Eventually somebody figures out how to send the Yuu's back to their right time. Hugs for everybody but P!Jade gets a quick peck on the cheek before F!Yuu hops into whatever portal is sending her back and the last thought she hears from P!Jade is him screaming in his mind how much he loves her.
P!Yuu gets back and now has to deal with Jade's even more thoughts about the future and apparently a few others people thinking that man, Yuu's gonna be such a milf in the future.
Somebody please help Yuu, poor thing can only take so much.
Ah I love silly time travel stories (I ignore paradoxes) and this is one of my favorite tropes! It's what one of the fics from the poll is based on, but with all of the overblot cast instead!
I'm so excited to write it, I have many ideas for everyone, especially Leona and Idia's chapters!!
For Jade though, I think it would be so funny. He's positively enamored seeing milf/dilf Yuu. He's internalizing everything, of course, so no one except Yuu and Floyd and Azul can really tell he's being affected.
He's staring a little longer than he really should, but he's surprised that future Yuu doesn't seem to mind. In fact, they're much calmer than usual.
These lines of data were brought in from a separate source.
/-! The units -/

@[simp] theorem State.setSlot_cycle (s : State) (g : Nat) (x : Slot) : (s.setSlot g x).cycle = s.cycle := rfl
@[simp] theorem State.setSlot_fresh (s : State) (g : Nat) (x : Slot) : (s.setSlot g x).fresh = s.fresh := rfl
@[simp] theorem State.setSlot_miss (s : State) (g : Nat) (x : Slot) : (s.setSlot g x).miss = s.miss := rfl
@[simp] theorem State.setSlot_cur (s : State) (g : Nat) (x : Slot) : (s.setSlot g x).cur = s.cur := rfl
@[simp] theorem State.setSlot_nextId (s : State) (g : Nat) (x : Slot) : (s.setSlot g x).nextId = s.nextId := rfl
@[simp] theorem State.setSlot_mem (s : State) (g : Nat) (x : Slot) : (s.setSlot g x).mem = s.mem := rfl
@[simp] theorem State.setSlot_poison (s : State) (g : Nat) (x : Slot) : (s.setSlot g x).poison = s.poison := rfl
@[simp] theorem State.setSlot_cores (s : State) (g : Nat) (x : Slot) : (s.setSlot g x).cores = s.cores := rfl
@[simp] theorem State.setSlot_clusters (s : State) (g : Nat) (x : Slot) : (s.setSlot g x).clusters = s.clusters := rfl
@[simp] theorem State.setSlot_dies (s : State) (g : Nat) (x : Slot) : (s.setSlot g x).dies = s.dies := rfl
@[simp] theorem State.setSlot_ports (s : State) (g : Nat) (x : Slot) : (s.setSlot g x).ports = s.ports := rfl
@[simp] theorem State.setSlot_links (s : State) (g : Nat) (x : Slot) : (s.setSlot g x).links = s.links := rfl
@[simp] theorem State.setSlot_hostQueues (s : State) (g : Nat) (x : Slot) : (s.setSlot g x).hostQueues = s.hostQueues := rfl
@[simp] theorem State.setSlot_loads (s : State) (g : Nat) (x : Slot) : (s.setSlot g x).loads = s.loads := rfl
@[simp] theorem State.setSlot_out (s : State) (g : Nat) (x : Slot) : (s.setSlot g x).out = s.out := rfl
@[simp] theorem State.setSlot_amos (s : State) (g : Nat) (x : Slot) : (s.setSlot g x).amos = s.amos := rfl
@[simp] theorem State.setSlot_chains (s : State) (g : Nat) (x : Slot) : (s.setSlot g x).chains = s.chains := rfl
@[simp] theorem State.setSlot_nameOps (s : State) (g : Nat) (x : Slot) : (s.setSlot g x).nameOps = s.nameOps := rfl
@[simp] theorem State.setSlot_shoots (s : State) (g : Nat) (x : Slot) : (s.setSlot g x).shoots = s.shoots := rfl
@[simp] theorem State.setSlot_spawns (s : State) (g : Nat) (x : Slot) : (s.setSlot g x).spawns = s.spawns := rfl
@[simp] theorem State.setSlot_sends (s : State) (g : Nat) (x : Slot) : (s.setSlot g x).sends = s.sends := rfl
@[simp] theorem State.setSlot_notes (s : State) (g : Nat) (x : Slot) : (s.setSlot g x).notes = s.notes := rfl
@[simp] theorem State.setSlot_parks (s : State) (g : Nat) (x : Slot) : (s.setSlot g x).parks = s.parks := rfl
@[simp] theorem State.setSlot_contribs (s : State) (g : Nat) (x : Slot) : (s.setSlot g x).contribs = s.contribs := rfl
@[simp] theorem State.setSlot_parked (s : State) (g : Nat) (x : Slot) : (s.setSlot g x).parked = s.parked := rfl
@[simp] theorem State.setSlot_graph (s : State) (g : Nat) (x : Slot) : (s.setSlot g x).graph = s.graph := rfl
@[simp] theorem State.setSlot_grSeen (s : State) (g : Nat) (x : Slot) : (s.setSlot g x).grSeen = s.grSeen := rfl
@[simp] theorem State.setSlot_trapped (s : State) (g : Nat) (x : Slot) : (s.setSlot g x).trapped = s.trapped := rfl
@[simp] theorem State.setSlot_names (s : State) (g : Nat) (x : Slot) : (s.setSlot g x).names = s.names := rfl
@[simp] theorem State.setSlot_births (s : State) (g : Nat) (x : Slot) : (s.setSlot g x).births = s.births := rfl
@[simp] theorem State.setSlot_deaths (s : State) (g : Nat) (x : Slot) : (s.setSlot g x).deaths = s.deaths := rfl
@[simp] theorem State.setSlot_hostOut (s : State) (g : Nat) (x : Slot) : (s.setSlot g x).hostOut = s.hostOut := rfl
@[simp] theorem State.setSlot_hostRead (s : State) (g : Nat) (x : Slot) : (s.setSlot g x).hostRead = s.hostRead := rfl
@[simp] theorem State.setSlot_barriers (s : State) (g : Nat) (x : Slot) : (s.setSlot g x).barriers = s.barriers := rfl
@[simp] theorem State.setSlot_skeins (s : State) (g : Nat) (x : Slot) : (s.setSlot g x).skeins = s.skeins := rfl
@[simp] theorem State.setSlot_bindings (s : State) (g : Nat) (x : Slot) : (s.setSlot g x).bindings = s.bindings := rfl
@[simp] theorem State.setSlot_rel (s : State) (g : Nat) (x : Slot) : (s.setSlot g x).rel = s.rel := rfl
@[simp] theorem State.setSlot_ksyncs (s : State) (g : Nat) (x : Slot) : (s.setSlot g x).ksyncs = s.ksyncs := rfl
@[simp] theorem State.setSlot_killing (s : State) (g : Nat) (x : Slot) : (s.setSlot g x).killing = s.killing := rfl
@[simp] theorem State.setSlot_killWaits (s : State) (g : Nat) (x : Slot) : (s.setSlot g x).killWaits = s.killWaits := rfl
@[simp] theorem State.setSlot_lastKill (s : State) (g : Nat) (x : Slot) : (s.setSlot g x).lastKill = s.lastKill := rfl
@[simp] theorem State.setSlot_serialNext (s : State) (g : Nat) (x : Slot) : (s.setSlot g x).serialNext = s.serialNext := rfl
@[simp] theorem State.setSlot_serialEnd (s : State) (g : Nat) (x : Slot) : (s.setSlot g x).serialEnd = s.serialEnd := rfl
@[simp] theorem State.setSlot_serialFail (s : State) (g : Nat) (x : Slot) : (s.setSlot g x).serialFail = s.serialFail := rfl
@[simp] theorem State.setSlot_durable (s : State) (g : Nat) (x : Slot) : (s.setSlot g x).durable = s.durable := rfl
@[simp] theorem State.setSlot_bringUp (s : State) (g : Nat) (x : Slot) : (s.setSlot g x).bringUp = s.bringUp := rfl
@[simp] theorem State.setSlot_loaderNext (s : State) (g : Nat) (x : Slot) : (s.setSlot g x).loaderNext = s.loaderNext := rfl
@[simp] theorem State.setSlot_ckRound (s : State) (g : Nat) (x : Slot) : (s.setSlot g x).ckRound = s.ckRound := rfl
@[simp] theorem State.setSlot_ckWaiting (s : State) (g : Nat) (x : Slot) : (s.setSlot g x).ckWaiting = s.ckWaiting := rfl
@[simp] theorem State.setSlot_ckRanges (s : State) (g : Nat) (x : Slot) : (s.setSlot g x).ckRanges = s.ckRanges := rfl
@[simp] theorem State.setSlot_ckWants (s : State) (g : Nat) (x : Slot) : (s.setSlot g x).ckWants = s.ckWants := rfl
@[simp] theorem State.setSlot_ckDone (s : State) (g : Nat) (x : Slot) : (s.setSlot g x).ckDone = s.ckDone := rfl
@[simp] theorem State.setSlot_sched (s : State) (g : Nat) (x : Slot) : (s.setSlot g x).sched = s.sched := rfl
@[simp] theorem State.setSlot_cut (s : State) (g : Nat) (x : Slot) : (s.setSlot g x).cut = s.cut := rfl
@[simp] theorem State.setSlot_tier (s : State) (g : Nat) (x : Slot) : (s.setSlot g x).tier = s.tier := rfl

@[simp] theorem State.modSlot_cycle (s : State) (g : Nat) (f : Slot → Slot) : (s.modSlot g f).cycle = s.cycle := rfl
@[simp] theorem State.modSlot_fresh (s : State) (g : Nat) (f : Slot → Slot) : (s.modSlot g f).fresh = s.fresh := rfl
@[simp] theorem State.modSlot_miss (s : State) (g : Nat) (f : Slot → Slot) : (s.modSlot g f).miss = s.miss := rfl
@[simp] theorem State.modSlot_cur (s : State) (g : Nat) (f : Slot → Slot) : (s.modSlot g f).cur = s.cur := rfl
@[simp] theorem State.modSlot_nextId (s : State) (g : Nat) (f : Slot → Slot) : (s.modSlot g f).nextId = s.nextId := rfl
@[simp] theorem State.modSlot_mem (s : State) (g : Nat) (f : Slot → Slot) : (s.modSlot g f).mem = s.mem := rfl
@[simp] theorem State.modSlot_poison (s : State) (g : Nat) (f : Slot → Slot) : (s.modSlot g f).poison = s.poison := rfl
@[simp] theorem State.modSlot_cores (s : State) (g : Nat) (f : Slot → Slot) : (s.modSlot g f).cores = s.cores := rfl
@[simp] theorem State.modSlot_clusters (s : State) (g : Nat) (f : Slot → Slot) : (s.modSlot g f).clusters = s.clusters := rfl
@[simp] theorem State.modSlot_dies (s : State) (g : Nat) (f : Slot → Slot) : (s.modSlot g f).dies = s.dies := rfl
@[simp] theorem State.modSlot_ports (s : State) (g : Nat) (f : Slot → Slot) : (s.modSlot g f).ports = s.ports := rfl
@[simp] theorem State.modSlot_links (s : State) (g : Nat) (f : Slot → Slot) : (s.modSlot g f).links = s.links := rfl
@[simp] theorem State.modSlot_hostQueues (s : State) (g : Nat) (f : Slot → Slot) : (s.modSlot g f).hostQueues = s.hostQueues := rfl
@[simp] theorem State.modSlot_loads (s : State) (g : Nat) (f : Slot → Slot) : (s.modSlot g f).loads = s.loads := rfl
@[simp] theorem State.modSlot_out (s : State) (g : Nat) (f : Slot → Slot) : (s.modSlot g f).out = s.out := rfl
@[simp] theorem State.modSlot_amos (s : State) (g : Nat) (f : Slot → Slot) : (s.modSlot g f).amos = s.amos := rfl
@[simp] theorem State.modSlot_chains (s : State) (g : Nat) (f : Slot → Slot) : (s.modSlot g f).chains = s.chains := rfl
@[simp] theorem State.modSlot_nameOps (s : State) (g : Nat) (f : Slot → Slot) : (s.modSlot g f).nameOps = s.nameOps := rfl
@[simp] theorem State.modSlot_shoots (s : State) (g : Nat) (f : Slot → Slot) : (s.modSlot g f).shoots = s.shoots := rfl
@[simp] theorem State.modSlot_spawns (s : State) (g : Nat) (f : Slot → Slot) : (s.modSlot g f).spawns = s.spawns := rfl
@[simp] theorem State.modSlot_sends (s : State) (g : Nat) (f : Slot → Slot) : (s.modSlot g f).sends = s.sends := rfl
@[simp] theorem State.modSlot_notes (s : State) (g : Nat) (f : Slot → Slot) : (s.modSlot g f).notes = s.notes := rfl
@[simp] theorem State.modSlot_parks (s : State) (g : Nat) (f : Slot → Slot) : (s.modSlot g f).parks = s.parks := rfl
@[simp] theorem State.modSlot_contribs (s : State) (g : Nat) (f : Slot → Slot) : (s.modSlot g f).contribs = s.contribs := rfl
@[simp] theorem State.modSlot_parked (s : State) (g : Nat) (f : Slot → Slot) : (s.modSlot g f).parked = s.parked := rfl
@[simp] theorem State.modSlot_graph (s : State) (g : Nat) (f : Slot → Slot) : (s.modSlot g f).graph = s.graph := rfl
@[simp] theorem State.modSlot_grSeen (s : State) (g : Nat) (f : Slot → Slot) : (s.modSlot g f).grSeen = s.grSeen := rfl
@[simp] theorem State.modSlot_trapped (s : State) (g : Nat) (f : Slot → Slot) : (s.modSlot g f).trapped = s.trapped := rfl
@[simp] theorem State.modSlot_names (s : State) (g : Nat) (f : Slot → Slot) : (s.modSlot g f).names = s.names := rfl
@[simp] theorem State.modSlot_births (s : State) (g : Nat) (f : Slot → Slot) : (s.modSlot g f).births = s.births := rfl
@[simp] theorem State.modSlot_deaths (s : State) (g : Nat) (f : Slot → Slot) : (s.modSlot g f).deaths = s.deaths := rfl
@[simp] theorem State.modSlot_hostOut (s : State) (g : Nat) (f : Slot → Slot) : (s.modSlot g f).hostOut = s.hostOut := rfl
@[simp] theorem State.modSlot_hostRead (s : State) (g : Nat) (f : Slot → Slot) : (s.modSlot g f).hostRead = s.hostRead := rfl
@[simp] theorem State.modSlot_barriers (s : State) (g : Nat) (f : Slot → Slot) : (s.modSlot g f).barriers = s.barriers := rfl
@[simp] theorem State.modSlot_skeins (s : State) (g : Nat) (f : Slot → Slot) : (s.modSlot g f).skeins = s.skeins := rfl
@[simp] theorem State.modSlot_bindings (s : State) (g : Nat) (f : Slot → Slot) : (s.modSlot g f).bindings = s.bindings := rfl
@[simp] theorem State.modSlot_rel (s : State) (g : Nat) (f : Slot → Slot) : (s.modSlot g f).rel = s.rel := rfl
@[simp] theorem State.modSlot_ksyncs (s : State) (g : Nat) (f : Slot → Slot) : (s.modSlot g f).ksyncs = s.ksyncs := rfl
@[simp] theorem State.modSlot_killing (s : State) (g : Nat) (f : Slot → Slot) : (s.modSlot g f).killing = s.killing := rfl
@[simp] theorem State.modSlot_killWaits (s : State) (g : Nat) (f : Slot → Slot) : (s.modSlot g f).killWaits = s.killWaits := rfl
@[simp] theorem State.modSlot_lastKill (s : State) (g : Nat) (f : Slot → Slot) : (s.modSlot g f).lastKill = s.lastKill := rfl
@[simp] theorem State.modSlot_serialNext (s : State) (g : Nat) (f : Slot → Slot) : (s.modSlot g f).serialNext = s.serialNext := rfl
@[simp] theorem State.modSlot_serialEnd (s : State) (g : Nat) (f : Slot → Slot) : (s.modSlot g f).serialEnd = s.serialEnd := rfl
@[simp] theorem State.modSlot_serialFail (s : State) (g : Nat) (f : Slot → Slot) : (s.modSlot g f).serialFail = s.serialFail := rfl
@[simp] theorem State.modSlot_durable (s : State) (g : Nat) (f : Slot → Slot) : (s.modSlot g f).durable = s.durable := rfl
@[simp] theorem State.modSlot_bringUp (s : State) (g : Nat) (f : Slot → Slot) : (s.modSlot g f).bringUp = s.bringUp := rfl
@[simp] theorem State.modSlot_loaderNext (s : State) (g : Nat) (f : Slot → Slot) : (s.modSlot g f).loaderNext = s.loaderNext := rfl
@[simp] theorem State.modSlot_ckRound (s : State) (g : Nat) (f : Slot → Slot) : (s.modSlot g f).ckRound = s.ckRound := rfl
@[simp] theorem State.modSlot_ckWaiting (s : State) (g : Nat) (f : Slot → Slot) : (s.modSlot g f).ckWaiting = s.ckWaiting := rfl
@[simp] theorem State.modSlot_ckRanges (s : State) (g : Nat) (f : Slot → Slot) : (s.modSlot g f).ckRanges = s.ckRanges := rfl
@[simp] theorem State.modSlot_ckWants (s : State) (g : Nat) (f : Slot → Slot) : (s.modSlot g f).ckWants = s.ckWants := rfl
@[simp] theorem State.modSlot_ckDone (s : State) (g : Nat) (f : Slot → Slot) : (s.modSlot g f).ckDone = s.ckDone := rfl
@[simp] theorem State.modSlot_sched (s : State) (g : Nat) (f : Slot → Slot) : (s.modSlot g f).sched = s.sched := rfl
@[simp] theorem State.modSlot_cut (s : State) (g : Nat) (f : Slot → Slot) : (s.modSlot g f).cut = s.cut := rfl
@[simp] theorem State.modSlot_tier (s : State) (g : Nat) (f : Slot → Slot) : (s.modSlot g f).tier = s.tier := rfl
Usually they'd be excitable with their friends and quite shy and quiet with him. But future Yuu looks at him with such fondness that Jade lets himself dream that they look at him like that because they're future spouses.
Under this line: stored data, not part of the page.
-- ==== Sys2Proof/Laws/PerInstr.lean ====
section
/-! SUPPORT. The round trip of the encoding, one lemma an instruction: what the encoder makes of a well-formed instruction decodes to it. The
commands and events have no word (R16). -/
namespace Sys2Proof

/-! The fields of an encoded word (R17) -/

theorem encA_fields (maj f : Nat) (d a b : BitVec 5) :
    (encA maj d a b f).extractLsb' 26 6 = BitVec.ofNat 6 maj ∧
    fD (encA maj d a b f) = d ∧
    fA (encA maj d a b f) = a ∧
    fB (encA maj d a b f) = b ∧
    (encA maj d a b f).extractLsb' 0 11 = BitVec.ofNat 11 f := by
  unfold fD fA fB encA
  refine ⟨?_, ?_, ?_, ?_, ?_⟩ <;> ext i hi <;> simp only [← BitVec.getLsbD_eq_getElem, BitVec.getLsbD_extractLsb', BitVec.getLsbD_append] <;>
    (repeat' split) <;> first | (exfalso; omega) | (simp only [hi, decide_true, Bool.true_and]; done) | (simp only [hi, decide_true, Bool.true_and]; congr 1; omega)

theorem encI_fields (maj : Nat) (d a : BitVec 5) (imm : BitVec 16) :
    (encI maj d a imm).extractLsb' 26 6 = BitVec.ofNat 6 maj ∧
    fD (encI maj d a imm) = d ∧
    fA (encI maj d a imm) = a ∧
    fImm (encI maj d a imm) = imm ∧
    (encI maj d a imm).extractLsb' 6 2 = imm.extractLsb' 6 2 ∧
    (encI maj d a imm).extractLsb' 8 8 = imm.extractLsb' 8 8 ∧
    (encI maj d a imm).extractLsb' 0 6 = imm.extractLsb' 0 6 := by
  unfold fD fA fImm encI
  refine ⟨?_, ?_, ?_, ?_, ?_, ?_, ?_⟩ <;> ext i hi <;> simp only [← BitVec.getLsbD_eq_getElem, BitVec.getLsbD_extractLsb', BitVec.getLsbD_append] <;>
    (repeat' split) <;> first | (exfalso; omega) | (simp only [hi, decide_true, Bool.true_and]; done) | (simp only [hi, decide_true, Bool.true_and]; congr 1; omega)

theorem encB_fields (maj : Nat) (d a : BitVec 5) (imm : BitVec 16) :
    (encB maj d a imm).extractLsb' 26 6 = BitVec.ofNat 6 maj ∧
    fD (encB maj d a imm) = d ∧
    fA (encB maj d a imm) = a ∧
    fImm (encB maj d a imm) = imm := by
  unfold fD fA fImm encB
  refine ⟨?_, ?_, ?_, ?_⟩ <;> ext i hi <;> simp only [← BitVec.getLsbD_eq_getElem, BitVec.getLsbD_extractLsb', BitVec.getLsbD_append] <;>
    (repeat' split) <;> first | (exfalso; omega) | (simp only [hi, decide_true, Bool.true_and]; done) | (simp only [hi, decide_true, Bool.true_and]; congr 1; omega)

theorem encS_fields (maj f : Nat) (d a b : BitVec 5) (sc : Scope) (o : Order) (sz : BitVec 2) :
    (encS maj d a b sc o sz f).extractLsb' 26 6 = BitVec.ofNat 6 maj ∧
    fD (encS maj d a b sc o sz f) = d ∧
    fA (encS maj d a b sc o sz f) = a ∧
    fB (encS maj d a b sc o sz f) = b ∧
    (encS maj d a b sc o sz f).extractLsb' 8 3 = sc.code ∧
    (encS maj d a b sc o sz f).extractLsb' 6 2 = o.code ∧
    (encS maj d a b sc o sz f).extractLsb' 4 2 = sz ∧
    (encS maj d a b sc o sz f).extractLsb' 0 4 = BitVec.ofNat 4 f := by
  unfold fD fA fB encS
  refine ⟨?_, ?_, ?_, ?_, ?_, ?_, ?_, ?_⟩ <;> ext i hi <;> simp only [← BitVec.getLsbD_eq_getElem, BitVec.getLsbD_extractLsb', BitVec.getLsbD_append] <;>
    (repeat' split) <;> first | (exfalso; omega) | (simp only [hi, decide_true, Bool.true_and]; done) | (simp only [hi, decide_true, Bool.true_and]; congr 1; omega)

theorem encJ_fields (maj : Nat) (off : BitVec 26) :
    (encJ maj off).extractLsb' 26 6 = BitVec.ofNat 6 maj ∧
    (encJ maj off).extractLsb' 0 26 = off := by
  unfold encJ
  refine ⟨?_, ?_⟩ <;> ext i hi <;> simp only [← BitVec.getLsbD_eq_getElem, BitVec.getLsbD_extractLsb', BitVec.getLsbD_append] <;>
    (repeat' split) <;> first | (exfalso; omega) | (simp only [hi, decide_true, Bool.true_and]; done) | (simp only [hi, decide_true, Bool.true_and]; congr 1; omega)

theorem encC_fields (maj : Nat) (fsz : BitVec 3) (off : BitVec 23) :
    (encC maj fsz off).extractLsb' 26 6 = BitVec.ofNat 6 maj ∧
    (encC maj fsz off).extractLsb' 23 3 = fsz ∧
    (encC maj fsz off).extractLsb' 0 23 = off := by
  unfold encC
  refine ⟨?_, ?_, ?_⟩ <;> ext i hi <;> simp only [← BitVec.getLsbD_eq_getElem, BitVec.getLsbD_extractLsb', BitVec.getLsbD_append] <;>
    (repeat' split) <;> first | (exfalso; omega) | (simp only [hi, decide_true, Bool.true_and]; done) | (simp only [hi, decide_true, Bool.true_and]; congr 1; omega)

theorem encV_fields (maj : Nat) (d a b : BitVec 4) (tw : BitVec 12) (mk : BitVec 2) :
    (encV maj d a b tw mk).extractLsb' 26 6 = BitVec.ofNat 6 maj ∧
    vD (encV maj d a b tw mk) = d ∧
    vA (encV maj d a b tw mk) = a ∧
    vB (encV maj d a b tw mk) = b ∧
    vTw (encV maj d a b tw mk) = tw ∧
    vMk (encV maj d a b tw mk) = mk := by
  unfold vD vA vB vTw vMk encV
  refine ⟨?_, ?_, ?_, ?_, ?_, ?_⟩ <;> ext i hi <;> simp only [← BitVec.getLsbD_eq_getElem, BitVec.getLsbD_extractLsb', BitVec.getLsbD_append] <;>
    (repeat' split) <;> first | (exfalso; omega) | (simp only [hi, decide_true, Bool.true_and]; done) | (simp only [hi, decide_true, Bool.true_and]; congr 1; omega)

theorem encVX_fields (maj f : Nat) (d a b : BitVec 4) (et : BitVec 3) (mk : BitVec 2) :
    (encVX maj d a b et mk f).extractLsb' 26 6 = BitVec.ofNat 6 maj ∧
    vD (encVX maj d a b et mk f) = d ∧
    vA (encVX maj d a b et mk f) = a ∧
    vB (encVX maj d a b et mk f) = b ∧
    (encVX maj d a b et mk f).extractLsb' 11 3 = et ∧
    (encVX maj d a b et mk f).extractLsb' 9 2 = mk ∧
    (encVX maj d a b et mk f).extractLsb' 0 9 = BitVec.ofNat 9 f := by
  unfold vD vA vB encVX
  refine ⟨?_, ?_, ?_, ?_, ?_, ?_, ?_⟩ <;> ext i hi <;> simp only [← BitVec.getLsbD_eq_getElem, BitVec.getLsbD_extractLsb', BitVec.getLsbD_append] <;>
    (repeat' split) <;> first | (exfalso; omega) | (simp only [hi, decide_true, Bool.true_and]; done) | (simp only [hi, decide_true, Bool.true_and]; congr 1; omega)

theorem encQ_fields (maj : Nat) (vs : BitVec 4) (eng : BitVec 3) (n chk : BitVec 1) :
    (encQ maj vs eng n chk).extractLsb' 26 6 = BitVec.ofNat 6 maj ∧
    (encQ maj vs eng n chk).extractLsb' 22 4 = vs ∧
    (encQ maj vs eng n chk).extractLsb' 19 3 = eng ∧
    (encQ maj vs eng n chk).extractLsb' 18 1 = n ∧
    (encQ maj vs eng n chk).extractLsb' 17 1 = chk ∧
    (encQ maj vs eng n chk).extractLsb' 0 17 = 0 := by
  unfold encQ
  refine ⟨?_, ?_, ?_, ?_, ?_, ?_⟩ <;> ext i hi <;> simp only [← BitVec.getLsbD_eq_getElem, BitVec.getLsbD_extractLsb', BitVec.getLsbD_append] <;>
    (repeat' split) <;> first | (exfalso; omega) | (simp only [hi, decide_true, Bool.true_and]; done) | (simp only [hi, decide_true, Bool.true_and]; congr 1; omega)

theorem encQ_low (maj : Nat) (vs : BitVec 4) : (encQ maj vs 0 0 0).extractLsb' 0 22 = 0 := by
  unfold encQ
  ext i hi
  simp only [← BitVec.getLsbD_eq_getElem, BitVec.getLsbD_extractLsb', BitVec.getLsbD_append]
  (repeat' split) <;> first | (exfalso; omega) | simp

/-! Codes, and fields within fields -/

theorem Scope.ofCode_code (s : Scope) : Scope.ofCode s.code = some s := by cases s <;> rfl
theorem Order.ofCode_code (o : Order) : Order.ofCode o.code = o := by cases o <;> rfl
theorem Et.ofCode_code (e : Et) : Et.ofCode e.code = some e := by cases e <;> rfl
theorem Eng.ofCode_code (e : Eng) : Eng.ofCode e.code = some e := by cases e <;> rfl
theorem sub32_hi (x : BitVec 2) : ((0 : BitVec 3) ++ x).extractLsb' 2 3 = 0 := by revert x; decide
theorem sub32_lo (x : BitVec 2) : ((0 : BitVec 3) ++ x).extractLsb' 0 2 = x := by revert x; decide
theorem sub22_hi (x : BitVec 2) : ((0 : BitVec 2) ++ x).extractLsb' 2 2 = 0 := by revert x; decide
theorem sub22_lo (x : BitVec 2) : ((0 : BitVec 2) ++ x).extractLsb' 0 2 = x := by revert x; decide
theorem sub13_hi (x : BitVec 3) : ((0 : BitVec 1) ++ x).extractLsb' 3 1 = 0 := by revert x; decide
theorem sub13_lo (x : BitVec 3) : ((0 : BitVec 1) ++ x).extractLsb' 0 3 = x := by revert x; decide
theorem sub11_hi (x : BitVec 1) : ((0 : BitVec 1) ++ x).extractLsb' 1 1 = 0 := by revert x; decide
theorem sub11_lo (x : BitVec 1) : ((0 : BitVec 1) ++ x).extractLsb' 0 1 = x := by revert x; decide
theorem shi_sel (k : BitVec 2) (x : BitVec 6) : ((0 : BitVec 8) ++ k ++ x).extractLsb' 6 2 = k := by revert k x; decide
theorem shi_hi (k : BitVec 2) (x : BitVec 6) : ((0 : BitVec 8) ++ k ++ x).extractLsb' 8 8 = 0 := by revert k x; decide
theorem shi_lo (k : BitVec 2) (x : BitVec 6) : ((0 : BitVec 8) ++ k ++ x).extractLsb' 0 6 = x := by revert k x; decide
theorem li_imm (x : BitVec 21) : x.extractLsb' 16 5 ++ x.extractLsb' 0 16 = x := by
  ext i hi
  simp only [← BitVec.getLsbD_eq_getElem, BitVec.getLsbD_extractLsb', BitVec.getLsbD_append]
  split
  · simp; intro h; omega
  · simp only [show i - 16 < 5 by omega, decide_true, Bool.true_and]; congr 1; omega

set_option linter.unusedSimpArgs false
set_option linter.unnecessarySeqFocus false

namespace Laws.Coded

/-- The encoder's word of a well-formed instruction decodes to it. -/
def Statement (i : Instr) : Prop := ∀ w, encode i = some w → i.wfCheck = none → decode w = .ok i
(In the back of his mind, there is a mix of hope and dread. That's a wedding band on their hand. They're taken, but was it by him?)
Imagine everyone's surprise and shock when, right before leaving, future Yuu walks up to Jade (even in the future, they haven't grown much) to tip toe and press a sweet little kiss to the cheek as they cup his face with the absolute most tenderness.
Jade's frozen, the others are murmuring to each other, and future Yuu disappears and in their place is their original Yuu. Red-faced, covered in a large brown coat that most definitely does not belong to them, and staring Jade down.
Covering their red-face and all. Poor Jade is now giddy and a bit concerned (he hopes that scream was due to flusteredness and not fear, though he does love how entertaining they always are), while Yuu is screaming into their couch as they try to process several things, including the knowledge that they weren't at all displeased knowing that they married Jade.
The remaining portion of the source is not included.